# Hopper remote control problem



## Snydley (Mar 30, 2007)

When I try to put my Hopper 40 UHF remote in TV mode so I can control other features on the TV, the TV's setup for example, instead of the remote changing to TV the TV button flashes 3 times and the remote goes back to the last function I was using the remote for, usually it goes back to SAT, but it also went back to AUX once, I think because I have a home theater receiver and am using the remote to control the volume with it, and the volume button happened to be the last button I pushed before pushing the TV button.
How do you change the remote over to TV so you can use the remote to control other functions on the TV, is this possible?

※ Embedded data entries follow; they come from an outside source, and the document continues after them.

-- ==== Sys2Proof/Syntax.lean ====
section
/-! DEFINITION. The instructions of the core: the small name types of the encoding fields, Instr with one constructor per
mnemonic of spec/opcode_table.json (the eleven INVALID rows are one constructor that carries the code), and one function
per field-indexed group that names its instructions by their fields. -/

namespace Sys2Proof

/-- The register names of the table r (R102), value 6 apart. -/
inductive Reg8 where
  | b
  | c
  | d
  | e
  | h
  | l
  | a
  deriving DecidableEq, Repr

/-- The operand of an 8-bit register field (R102): a register, or for the value 6 the byte at HL. -/
inductive Opnd8 where
  | reg (r : Reg8)
  | atHl
  deriving DecidableEq, Repr

/-- The table rp (R103). -/
inductive Reg16 where
  | bc
  | de
  | hl
  | sp
  deriving DecidableEq, Repr

/-- The table rp2 (R103). -/
inductive StackReg where
  | bc
  | de
  | hl
  | af
  deriving DecidableEq, Repr

/-- The conditions (R104). -/
inductive Cond where
  | nz
  | z
  | nc
  | c
  deriving DecidableEq, Repr

/-- The accumulator operations, in the order of the field ooo (R214). -/
inductive AluOp where
  | add
  | adc
  | sub
  | sbc
  | and
  | xor
  | or
  | cp
  deriving DecidableEq, Repr

/-- The CB rotate, shift and swap operations, in the order of the field y (R254). -/
inductive RotOp where
  | rlc
  | rrc
  | rl
  | rr
  | sla
  | sra
  | swap
  | srl
  deriving DecidableEq, Repr

/-- A value 0 to 7 of the field y used as a bit number or a restart number (R105). -/
inductive Idx8 where
  | i0
  | i1
  | i2
  | i3
  | i4
  | i5
  | i6
  | i7
  deriving DecidableEq, Repr

/-- The number of an index. -/
def Idx8.toNat : Idx8 → Nat
  | .i0 => 0
  | .i1 => 1
  | .i2 => 2
  | .i3 => 3
  | .i4 => 4
  | .i5 => 5
  | .i6 => 6
  | .i7 => 7

/-- The instructions, each with the operand R105 assembles from its operand bytes: first those that have one, then the rest,
each in the order of the maps of R107 and R108. The
constructor invalid is the tag Invalid with its code (R306), prefixCb is the escape (R305). -/
inductive Instr where
  | ldBcD16 (nn : Word)
  | ldBD8 (n : Byte)
  | ldAtA16Sp (nn : Word)
  | ldCD8 (n : Byte)
  | ldDeD16 (nn : Word)
  | ldDD8 (n : Byte)
  | jrE8 (e : Byte)
  | ldED8 (n : Byte)
  | jrNzE8 (e : Byte)
  | ldHlD16 (nn : Word)
  | ldHD8 (n : Byte)
  | jrZE8 (e : Byte)
  | ldLD8 (n : Byte)
  | jrNcE8 (e : Byte)
  | ldSpD16 (nn : Word)
  | ldAtHlD8 (n : Byte)
  | jrCE8 (e : Byte)
  | ldAD8 (n : Byte)
  | jpNzA16 (nn : Word)
  | jpA16 (nn : Word)
  | callNzA16 (nn : Word)
  | addAD8 (n : Byte)
  | jpZA16 (nn : Word)
  | callZA16 (nn : Word)
  | callA16 (nn : Word)
  | adcAD8 (n : Byte)
  | jpNcA16 (nn : Word)
  | invalid (code : Word)
  | callNcA16 (nn : Word)
  | subD8 (n : Byte)
  | jpCA16 (nn : Word)
  | callCA16 (nn : Word)
  | sbcAD8 (n : Byte)
  | ldhAtA8A (n : Byte)
  | andD8 (n : Byte)
  | addSpE8 (e : Byte)
  | ldAtA16A (nn : Word)
  | xorD8 (n : Byte)
  | ldhAAtA8 (n : Byte)
  | orD8 (n : Byte)
  | ldHlSpE8 (e : Byte)
  | ldAAtA16 (nn : Word)
  | cpD8 (n : Byte)
  | nop
  | ldAtBcA
  | incBc
  | incB
  | decB
  | rlca
  | addHlBc
  | ldAAtBc
  | decBc
  | incC
  | decC
  | rrca
  | stop
  | ldAtDeA
  | incDe
  | incD
  | decD
  | rla
  | addHlDe
  | ldAAtDe
  | decDe
  | incE
  | decE
  | rra
  | ldAtHlIncA
  | incHl
  | incH
  | decH
  | daa
  | addHlHl
  | ldAAtHlInc
  | decHl
  | incL
  | decL
  | cpl
  | ldAtHlDecA
  | incSp
  | incAtHl
  | decAtHl
  | scf
  | addHlSp
  | ldAAtHlDec
  | decSp
  | incA
  | decA
  | ccf
  | ldBB
  | ldBC
  | ldBD
  | ldBE
  | ldBH
  | ldBL
  | ldBAtHl
  | ldBA
  | ldCB
  | ldCC
  | ldCD
  | ldCE
  | ldCH
  | ldCL
  | ldCAtHl
  | ldCA
  | ldDB
  | ldDC
  | ldDD
  | ldDE
  | ldDH
  | ldDL
  | ldDAtHl
  | ldDA
  | ldEB
  | ldEC
  | ldED
  | ldEE
  | ldEH
  | ldEL
  | ldEAtHl
  | ldEA
  | ldHB
  | ldHC
  | ldHD
  | ldHE
  | ldHH
  | ldHL
  | ldHAtHl
  | ldHA
  | ldLB
  | ldLC
  | ldLD
  | ldLE
  | ldLH
  | ldLL
  | ldLAtHl
  | ldLA
  | ldAtHlB
  | ldAtHlC
  | ldAtHlD
  | ldAtHlE
  | ldAtHlH
  | ldAtHlL
  | halt
  | ldAtHlA
  | ldAB
  | ldAC
  | ldAD
  | ldAE
  | ldAH
  | ldAL
  | ldAAtHl
  | ldAA
  | addAB
  | addAC
  | addAD
  | addAE
  | addAH
  | addAL
  | addAAtHl
  | addAA
  | adcAB
  | adcAC
  | adcAD
  | adcAE
  | adcAH
  | adcAL
  | adcAAtHl
  | adcAA
  | subB
  | subC
  | subD
  | subE
  | subH
  | subL
  | subAtHl
  | subA
  | sbcAB
  | sbcAC
  | sbcAD
  | sbcAE
  | sbcAH
  | sbcAL
  | sbcAAtHl
  | sbcAA
  | andB
  | andC
  | andD
  | andE
  | andH
  | andL
  | andAtHl
  | andA
  | xorB
  | xorC
  | xorD
  | xorE
  | xorH
  | xorL
  | xorAtHl
  | xorA
  | orB
  | orC
  | orD
  | orE
  | orH
  | orL
  | orAtHl
  | orA
  | cpB
  | cpC
  | cpD
  | cpE
  | cpH
  | cpL
  | cpAtHl
  | cpA
  | retNz
  | popBc
  | pushBc
  | rst00
  | retZ
  | ret
  | prefixCb
  | rst08
  | retNc
  | popDe
  | pushDe
  | rst10
  | retC
  | reti
  | rst18
  | popHl
  | ldAtCA
  | pushHl
  | rst20
  | jpHl
  | rst28
  | popAf
  | ldAAtC
  | di
  | pushAf
  | rst30
  | ldSpHl
  | ei
  | rst38
  | rlcB
  | rlcC
  | rlcD
  | rlcE
  | rlcH
  | rlcL
  | rlcAtHl
  | rlcA
  | rrcB
  | rrcC
  | rrcD
  | rrcE
  | rrcH
  | rrcL
  | rrcAtHl
  | rrcA
  | rlB
  | rlC
  | rlD
  | rlE
  | rlH
  | rlL
  | rlAtHl
  | rlA
  | rrB
  | rrC
  | rrD
  | rrE
  | rrH
  | rrL
  | rrAtHl
  | rrA
  | slaB
  | slaC
  | slaD
  | slaE
  | slaH
  | slaL
  | slaAtHl
  | slaA
  | sraB
  | sraC
  | sraD
  | sraE
  | sraH
  | sraL
  | sraAtHl
  | sraA
  | swapB
  | swapC
  | swapD
  | swapE
  | swapH
  | swapL
  | swapAtHl
  | swapA
  | srlB
  | srlC
  | srlD
  | srlE
  | srlH
  | srlL
  | srlAtHl
  | srlA
  | bit0B
  | bit0C
  | bit0D
  | bit0E
  | bit0H
  | bit0L
  | bit0AtHl
  | bit0A
  | bit1B
  | bit1C
  | bit1D
  | bit1E
  | bit1H
  | bit1L
  | bit1AtHl
  | bit1A
  | bit2B
  | bit2C
  | bit2D
  | bit2E
  | bit2H
  | bit2L
  | bit2AtHl
  | bit2A
  | bit3B
  | bit3C
  | bit3D
  | bit3E
  | bit3H
  | bit3L
  | bit3AtHl
  | bit3A
  | bit4B
  | bit4C
  | bit4D
  | bit4E
  | bit4H
  | bit4L
  | bit4AtHl
  | bit4A
  | bit5B
  | bit5C
  | bit5D
  | bit5E
  | bit5H
  | bit5L
  | bit5AtHl
  | bit5A
  | bit6B
  | bit6C
  | bit6D
  | bit6E
  | bit6H
  | bit6L
  | bit6AtHl
  | bit6A
  | bit7B
  | bit7C
  | bit7D
  | bit7E
  | bit7H
  | bit7L
  | bit7AtHl
  | bit7A
  | res0B
  | res0C
  | res0D
  | res0E
  | res0H
  | res0L
  | res0AtHl
  | res0A
  | res1B
  | res1C
  | res1D
  | res1E
  | res1H
  | res1L
  | res1AtHl
  | res1A
  | res2B
  | res2C
  | res2D
  | res2E
  | res2H
  | res2L
  | res2AtHl
  | res2A
  | res3B
  | res3C
  | res3D
  | res3E
  | res3H
  | res3L
  | res3AtHl
  | res3A
  | res4B
  | res4C
  | res4D
  | res4E
  | res4H
  | res4L
  | res4AtHl
  | res4A
  | res5B
  | res5C
  | res5D
  | res5E
  | res5H
  | res5L
  | res5AtHl
  | res5A
  | res6B
  | res6C
  | res6D
  | res6E
  | res6H
  | res6L
  | res6AtHl
  | res6A
  | res7B
  | res7C
  | res7D
  | res7E
  | res7H
  | res7L
  | res7AtHl
  | res7A
  | set0B
  | set0C
  | set0D
  | set0E
  | set0H
  | set0L
  | set0AtHl
  | set0A
  | set1B
  | set1C
  | set1D
  | set1E
  | set1H
  | set1L
  | set1AtHl
  | set1A
  | set2B
  | set2C
  | set2D
  | set2E
  | set2H
  | set2L
  | set2AtHl
  | set2A
  | set3B
  | set3C
  | set3D
  | set3E
  | set3H
  | set3L
  | set3AtHl
  | set3A
  | set4B
  | set4C
  | set4D
  | set4E
  | set4H
  | set4L
  | set4AtHl
  | set4A
  | set5B
  | set5C
  | set5D
  | set5E
  | set5H
  | set5L
  | set5AtHl
  | set5A
  | set6B
  | set6C
  | set6D
  | set6E
  | set6H
  | set6L
  | set6AtHl
  | set6A
  | set7B
  | set7C
  | set7D
  | set7E
  | set7H
  | set7L
  | set7AtHl
  | set7A
  deriving DecidableEq, Repr

/-- LD r,d8 and LD (HL),d8 (R160, R161). -/
def Instr.ofLdImm8 (o : Opnd8) (n : Byte) : Instr :=
  match o with
  | .reg .b => .ldBD8 n
  | .reg .c => .ldCD8 n
  | .reg .d => .ldDD8 n
  | .reg .e => .ldED8 n
  | .reg .h => .ldHD8 n
  | .reg .l => .ldLD8 n
  | .atHl => .ldAtHlD8 n
  | .reg .a => .ldAD8 n

/-- LD r,r' (R168). -/
def Instr.ofLdReg (dst : Reg8) (src : Reg8) : Instr :=
  match dst, src with
  | .b, .b => .ldBB
  | .b, .c => .ldBC
  | .b, .d => .ldBD
  | .b, .e => .ldBE
  | .b, .h => .ldBH
  | .b, .l => .ldBL
  | .b, .a => .ldBA
  | .c, .b => .ldCB
  | .c, .c => .ldCC
  | .c, .d => .ldCD
  | .c, .e => .ldCE
  | .c, .h => .ldCH
  | .c, .l => .ldCL
  | .c, .a => .ldCA
  | .d, .b => .ldDB
  | .d, .c => .ldDC
  | .d, .d => .ldDD
  | .d, .e => .ldDE
  | .d, .h => .ldDH
  | .d, .l => .ldDL
  | .d, .a => .ldDA
  | .e, .b => .ldEB
  | .e, .c => .ldEC
  | .e, .d => .ldED
  | .e, .e => .ldEE
  | .e, .h => .ldEH
  | .e, .l => .ldEL
  | .e, .a => .ldEA
  | .h, .b => .ldHB
  | .h, .c => .ldHC
  | .h, .d => .ldHD
  | .h, .e => .ldHE
  | .h, .h => .ldHH
  | .h, .l => .ldHL
  | .h, .a => .ldHA
  | .l, .b => .ldLB
  | .l, .c => .ldLC
  | .l, .d => .ldLD
  | .l, .e => .ldLE
  | .l, .h => .ldLH
  | .l, .l => .ldLL
  | .l, .a => .ldLA
  | .a, .b => .ldAB
  | .a, .c => .ldAC
  | .a, .d => .ldAD
  | .a, .e => .ldAE
  | .a, .h => .ldAH
  | .a, .l => .ldAL
  | .a, .a => .ldAA

/-- LD r,(HL) (R169). -/
def Instr.ofLdFromHl (dst : Reg8) : Instr :=
  match dst with
  | .b => .ldBAtHl
  | .c => .ldCAtHl
  | .d => .ldDAtHl
  | .e => .ldEAtHl
  | .h => .ldHAtHl
  | .l => .ldLAtHl
  | .a => .ldAAtHl

/-- LD (HL),r (R170). -/
def Instr.ofLdToHl (r : Reg8) : Instr :=
  match r with
  | .b => .ldAtHlB
  | .c => .ldAtHlC
  | .d => .ldAtHlD
  | .e => .ldAtHlE
  | .h => .ldAtHlH
  | .l => .ldAtHlL
  | .a => .ldAtHlA

/-- INC r and INC (HL) (R210, R211). -/
def Instr.ofInc (o : Opnd8) : Instr :=
  match o with
  | .reg .b => .incB
  | .reg .c => .incC
  | .reg .d => .incD
  | .reg .e => .incE
  | .reg .h => .incH
  | .reg .l => .incL
  | .atHl => .incAtHl
  | .reg .a => .incA

/-- DEC r and DEC (HL) (R212, R213). -/
def Instr.ofDec (o : Opnd8) : Instr :=
  match o with
  | .reg .b => .decB
  | .reg .c => .decC
  | .reg .d => .decD
  | .reg .e => .decE
  | .reg .h => .decH
  | .reg .l => .decL
  | .atHl => .decAtHl
  | .reg .a => .decA

/-- The register and (HL) forms of the accumulator operations (R214). -/
def Instr.ofAlu (op : AluOp) (o : Opnd8) : Instr :=
  match op, o with
  | .add, .reg .b => .addAB
  | .add, .reg .c => .addAC
  | .add, .reg .d => .addAD
  | .add, .reg .e => .addAE
  | .add, .reg .h => .addAH
  | .add, .reg .l => .addAL
  | .add, .atHl => .addAAtHl
  | .add, .reg .a => .addAA
  | .adc, .reg .b => .adcAB
  | .adc, .reg .c => .adcAC
  | .adc, .reg .d => .adcAD
  | .adc, .reg .e => .adcAE
  | .adc, .reg .h => .adcAH
  | .adc, .reg .l => .adcAL
  | .adc, .atHl => .adcAAtHl
  | .adc, .reg .a => .adcAA
  | .sub, .reg .b => .subB
  | .sub, .reg .c => .subC
  | .sub, .reg .d => .subD
  | .sub, .reg .e => .subE
  | .sub, .reg .h => .subH
  | .sub, .reg .l => .subL
  | .sub, .atHl => .subAtHl
  | .sub, .reg .a => .subA
  | .sbc, .reg .b => .sbcAB
  | .sbc, .reg .c => .sbcAC
  | .sbc, .reg .d => .sbcAD
  | .sbc, .reg .e => .sbcAE
  | .sbc, .reg .h => .sbcAH
  | .sbc, .reg .l => .sbcAL
  | .sbc, .atHl => .sbcAAtHl
  | .sbc, .reg .a => .sbcAA
  | .and, .reg .b => .andB
  | .and, .reg .c => .andC
  | .and, .reg .d => .andD
  | .and, .reg .e => .andE
  | .and, .reg .h => .andH
  | .and, .reg .l => .andL
  | .and, .atHl => .andAtHl
  | .and, .reg .a => .andA
  | .xor, .reg .b => .xorB
  | .xor, .reg .c => .xorC
  | .xor, .reg .d => .xorD
  | .xor, .reg .e => .xorE
  | .xor, .reg .h => .xorH
  | .xor, .reg .l => .xorL
  | .xor, .atHl => .xorAtHl
  | .xor, .reg .a => .xorA
  | .or, .reg .b => .orB
  | .or, .reg .c => .orC
  | .or, .reg .d => .orD
  | .or, .reg .e => .orE
  | .or, .reg .h => .orH
  | .or, .reg .l => .orL
  | .or, .atHl => .orAtHl
  | .or, .reg .a => .orA
  | .cp, .reg .b => .cpB
  | .cp, .reg .c => .cpC
  | .cp, .reg .d => .cpD
  | .cp, .reg .e => .cpE
  | .cp, .reg .h => .cpH
  | .cp, .reg .l => .cpL
  | .cp, .atHl => .cpAtHl
  | .cp, .reg .a => .cpA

I had no problem doing this with the VIP722k remote that the Hopper replaced.
Thanks,
Snyde


----------



## Joe Bernardi (May 27, 2003)

Snydley said:


> When I try to put my Hopper 40 UHF remote in TV mode so I can control other features on the TV, the TV's setup for example, instead of the remote changing to TV the TV button flashes 3 times and the remote goes back to the last function I was using the remote for, usually it goes back to SAT, but it also went back to AUX once, I think because I have a home theater receiver and am using the remote to control the volume with it, and the volume button happened to be the last button I pushed before pushing the TV button.
> How do you change the remote over to TV so you can use the remote to control other functions on the TV, is this possible? I had no problem doing this with the VIP722k remote that the Hopper replaced.
> Thanks,
> Snyde


Settings - Remote Manager - Limited Mode - Disable


----------



## Snydley (Mar 30, 2007)

That did it, 
Thanks,
Snyde


----------